» **WHAT IS NEEDED**: Every record here needs to be retyped exactly.

» **STORED DATA**:
======

/-- Floppy 2, which is absent, selected. -/
def absent : State := { start false with cmd := { CommandState.reset with selectedDrive := 2 } }

/-- Witness for the clauses of `ReadStatus0ShowsDriveSignals`. -/
theorem witness_status0 :
    ((start false).kind = .fd ∧ (start false).cfg.attached (start false).cmd.selectedDrive = true) ∧
    (absent.kind = .fd ∧ absent.cfg.attached absent.cmd.selectedDrive = false) ∧ (start true).kind = .hd := by decide

/-- Witness for the clauses of `WriteStartNeedsTheMotor`. -/
theorem witness_start :
    (({ start false with motor := some 0 } : State).busy = false ∧ ({ start false with motor := some 0 } : State).motor ≠ none) ∧
    (start false).motor = none := by decide

/-- Witness for the last clause of `WriteDataStoresAtCursor`. -/
theorem witness_write_data : (start false).busy = false ∧ 0 < (start false).cfg.bufLen ∧ (start false).bufferOk = true := by
  decide

/-- Witness for `LoadedBytesReadBackInOrder`: as many bytes as the buffer holds. -/
theorem witness_load :
    (start false).busy = false ∧ ([1, 2, 3, 4] : List Byte).length = (start false).cfg.bufLen := by decide

/-- A floppy whose last pulse was at 0, at a given time. -/
def pulsedAt (now : Nat) : State := { start false with now := now, fdLastPulse := some 0 }

/-- Witness for the clauses of `FloppyPulseCountsOrDebounces`, on both sides of the boundary. -/
theorem witness_pulse :
    ((pulsedAt 10199999999).kind = .fd ∧ 0 = (pulsedAt 10199999999).cmd.selectedDrive ∧
      (pulsedAt 10199999999).cfg.attached 0 = true ∧ (pulsedAt 10199999999).fdLastPulse = some 0 ∧
      (pulsedAt 10199999999).now - 0 < (pulsedAt 10199999999).cfg.fdDebounce) ∧
    ((pulsedAt 10200000000).kind = .fd ∧ 0 = (pulsedAt 10200000000).cmd.selectedDrive ∧
      (pulsedAt 10200000000).cfg.attached 0 = true ∧ (pulsedAt 10200000000).fdLastPulse = some 0 ∧
      (pulsedAt 10200000000).cfg.fdDebounce ≤ (pulsedAt 10200000000).now - 0) := by decide

/-- A hard disk whose last index pulse was at 0, at a given time. -/
def indexedAt (now : Nat) : State := { start true with now := now, hdLastPulse := some 0 }

/-- Witness for the clauses of `HardDiskIndexMeasuresThePeriod`: no pulse before, a period of 0, a period of 1. -/
theorem witness_index :
    ((start true).kind = .hd ∧ (start true).hdLastPulse = none) ∧
    ((indexedAt 31).kind = .hd ∧ (indexedAt 31).hdLastPulse = some 0 ∧
      ¬ 0 < ((indexedAt 31).now - 0) / (indexedAt 31).cfg.hdSectors) ∧
    ((indexedAt 32).kind = .hd ∧ (indexedAt 32).hdLastPulse = some 0 ∧
      0 < ((indexedAt 32).now - 0) / (indexedAt 32).cfg.hdSectors) := by decide

/-- Witness for `SectorFireCountsAndDisarms` and for both clauses of `UnselectedDriveEventsHaveNoEffect`. -/
theorem witness_selection :
    (start true).kind = .hd ∧ (start false).kind = .fd ∧
    ¬ ((start false).kind = .fd ∧ 1 = (start false).cmd.selectedDrive ∧ (start false).cfg.attached 1 = true) := by decide

/-- Witness for the clauses of `IncrementCompletesBeforeItMatches`. -/
theorem witness_increment :
    (∃ s : State, s.busy = true ∧ s.byte ≠ none) ∧
    (∃ s : State, s.busy = true ∧ s.byte = none ∧ s.counter = s.cmd.targetSector.toNat) ∧
    (∃ s : State, s.busy = true ∧ s.byte = none ∧ s.counter ≠ s.cmd.targetSector.toNat ∧
      s.cfg.idleRelease = .oneRevolution) ∧
    (∃ s : State, s.busy = true ∧ s.byte = none ∧ s.counter ≠ s.cmd.targetSector.toNat ∧ s.cfg.idleRelease = .never) ∧
    (∃ s : State, s.busy = false) := by
  refine ⟨⟨{ start true with busy := true, byte := some 1 }, rfl, by decide⟩, ⟨{ start true with busy := true }, ?_⟩,
    ⟨{ start true with busy := true, hdCounter := 1, cfg := { config true with idleRelease := .oneRevolution } }, ?_⟩,
    ⟨{ start true with busy := true, hdCounter := 1 }, ?_⟩, ⟨start true, rfl⟩⟩ <;> decide

/-- A hard disk read, two bytes of search, before the sector match; its bits are given. -/
def searching (bits : List Bool) : State :=
  { start true with
    cfg := { config true with syncWindowBytes := 2 }, busy := true, hdBits := bits,
    cmd := { CommandState.reset with readMode := true } }

/-- Witness for the clauses of `SectorMatchStartsTheTransfer`: a write, a search that fails, a search that succeeds. -/
theorem witness_match :
    (start true).cmd.readMode = false ∧ (searching []).cmd.readMode = true ∧
    ((searching (bitsOfCode 0x0000 ++ bitsOfCode 0x0000)).syncSearch .hd).1 = false ∧
    ((searching (bitsOfCode 0x0000 ++ bitsOfCode 0x5555)).syncSearch .hd).1 = true := by decide +kernel

/-- The bits of two codes. -/
def twoCodes (a b : Code) : List Bool := bitsOfCode a ++ bitsOfCode b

======

» **OUTPUT OF THE TASK**:
/-- Floppy 2, which is absent, selected. -/
def absent : State := { start false with cmd := { CommandState.reset with selectedDrive := 2 } }

/-- Witness for the clauses of `ReadStatus0ShowsDriveSignals`. -/
theorem witness_status0 :
    ((start false).kind = .fd ∧ (start false).cfg.attached (start false).cmd.selectedDrive = true) ∧
    (absent.kind = .fd ∧ absent.cfg.attached absent.cmd.selectedDrive = false) ∧ (start true).kind = .hd := by decide

/-- Witness for the clauses of `WriteStartNeedsTheMotor`. -/
theorem witness_start :
    (({ start false with motor := some 0 } : State).busy = false ∧ ({ start false with motor := some 0 } : State).motor ≠ none) ∧
    (start false).motor = none := by decide

/-- Witness for the last clause of `WriteDataStoresAtCursor`. -/
theorem witness_write_data : (start false).busy = false ∧ 0 < (start false).cfg.bufLen ∧ (start false).bufferOk = true := by
  decide

/-- Witness for `LoadedBytesReadBackInOrder`: as many bytes as the buffer holds. -/
theorem witness_load :
    (start false).busy = false ∧ ([1, 2, 3, 4] : List Byte).length = (start false).cfg.bufLen := by decide

/-- A floppy whose last pulse was at 0, at a given time. -/
def pulsedAt (now : Nat) : State := { start false with now := now, fdLastPulse := some 0 }

/-- Witness for the clauses of `FloppyPulseCountsOrDebounces`, on both sides of the boundary. -/
theorem witness_pulse :
    ((pulsedAt 10199999999).kind = .fd ∧ 0 = (pulsedAt 10199999999).cmd.selectedDrive ∧
      (pulsedAt 10199999999).cfg.attached 0 = true ∧ (pulsedAt 10199999999).fdLastPulse = some 0 ∧
      (pulsedAt 10199999999).now - 0 < (pulsedAt 10199999999).cfg.fdDebounce) ∧
    ((pulsedAt 10200000000).kind = .fd ∧ 0 = (pulsedAt 10200000000).cmd.selectedDrive ∧
      (pulsedAt 10200000000).cfg.attached 0 = true ∧ (pulsedAt 10200000000).fdLastPulse = some 0 ∧
      (pulsedAt 10200000000).cfg.fdDebounce ≤ (pulsedAt 10200000000).now - 0) := by decide

/-- A hard disk whose last index pulse was at 0, at a given time. -/
def indexedAt (now : Nat) : State := { start true with now := now, hdLastPulse := some 0 }

/-- Witness for the clauses of `HardDiskIndexMeasuresThePeriod`: no pulse before, a period of 0, a period of 1. -/
theorem witness_index :
    ((start true).kind = .hd ∧ (start true).hdLastPulse = none) ∧
    ((indexedAt 31).kind = .hd ∧ (indexedAt 31).hdLastPulse = some 0 ∧
      ¬ 0 < ((indexedAt 31).now - 0) / (indexedAt 31).cfg.hdSectors) ∧
    ((indexedAt 32).kind = .hd ∧ (indexedAt 32).hdLastPulse = some 0 ∧
      0 < ((indexedAt 32).now - 0) / (indexedAt 32).cfg.hdSectors) := by decide

/-- Witness for `SectorFireCountsAndDisarms` and for both clauses of `UnselectedDriveEventsHaveNoEffect`. -/
theorem witness_selection :
    (start true).kind = .hd ∧ (start false).kind = .fd ∧
    ¬ ((start false).kind = .fd ∧ 1 = (start false).cmd.selectedDrive ∧ (start false).cfg.attached 1 = true) := by decide

/-- Witness for the clauses of `IncrementCompletesBeforeItMatches`. -/
theorem witness_increment :
    (∃ s : State, s.busy = true ∧ s.byte ≠ none) ∧
    (∃ s : State, s.busy = true ∧ s.byte = none ∧ s.counter = s.cmd.targetSector.toNat) ∧
    (∃ s : State, s.busy = true ∧ s.byte = none ∧ s.counter ≠ s.cmd.targetSector.toNat ∧
      s.cfg.idleRelease = .oneRevolution) ∧
    (∃ s : State, s.busy = true ∧ s.byte = none ∧ s.counter ≠ s.cmd.targetSector.toNat ∧ s.cfg.idleRelease = .never) ∧
    (∃ s : State, s.busy = false) := by
  refine ⟨⟨{ start true with busy := true, byte := some 1 }, rfl, by decide⟩, ⟨{ start true with busy := true }, ?_⟩,
    ⟨{ start true with busy := true, hdCounter := 1, cfg := { config true with idleRelease := .oneRevolution } }, ?_⟩,
    ⟨{ start true with busy := true, hdCounter := 1 }, ?_⟩, ⟨start true, rfl⟩⟩ <;> decide

/-- A hard disk read, two bytes of search, before the sector match; its bits are given. -/
def searching (bits : List Bool) : State :=
  { start true with
    cfg := { config true with syncWindowBytes := 2 }, busy := true, hdBits := bits,
    cmd := { CommandState.reset with readMode := true } }

/-- Witness for the clauses of `SectorMatchStartsTheTransfer`: a write, a search that fails, a search that succeeds. -/
theorem witness_match :
    (start true).cmd.readMode = false ∧ (searching []).cmd.readMode = true ∧
    ((searching (bitsOfCode 0x0000 ++ bitsOfCode 0x0000)).syncSearch .hd).1 = false ∧
    ((searching (bitsOfCode 0x0000 ++ bitsOfCode 0x5555)).syncSearch .hd).1 = true := by decide +kernel

/-- The bits of two codes. -/
def twoCodes (a b : Code) : List Bool := bitsOfCode a ++ bitsOfCode b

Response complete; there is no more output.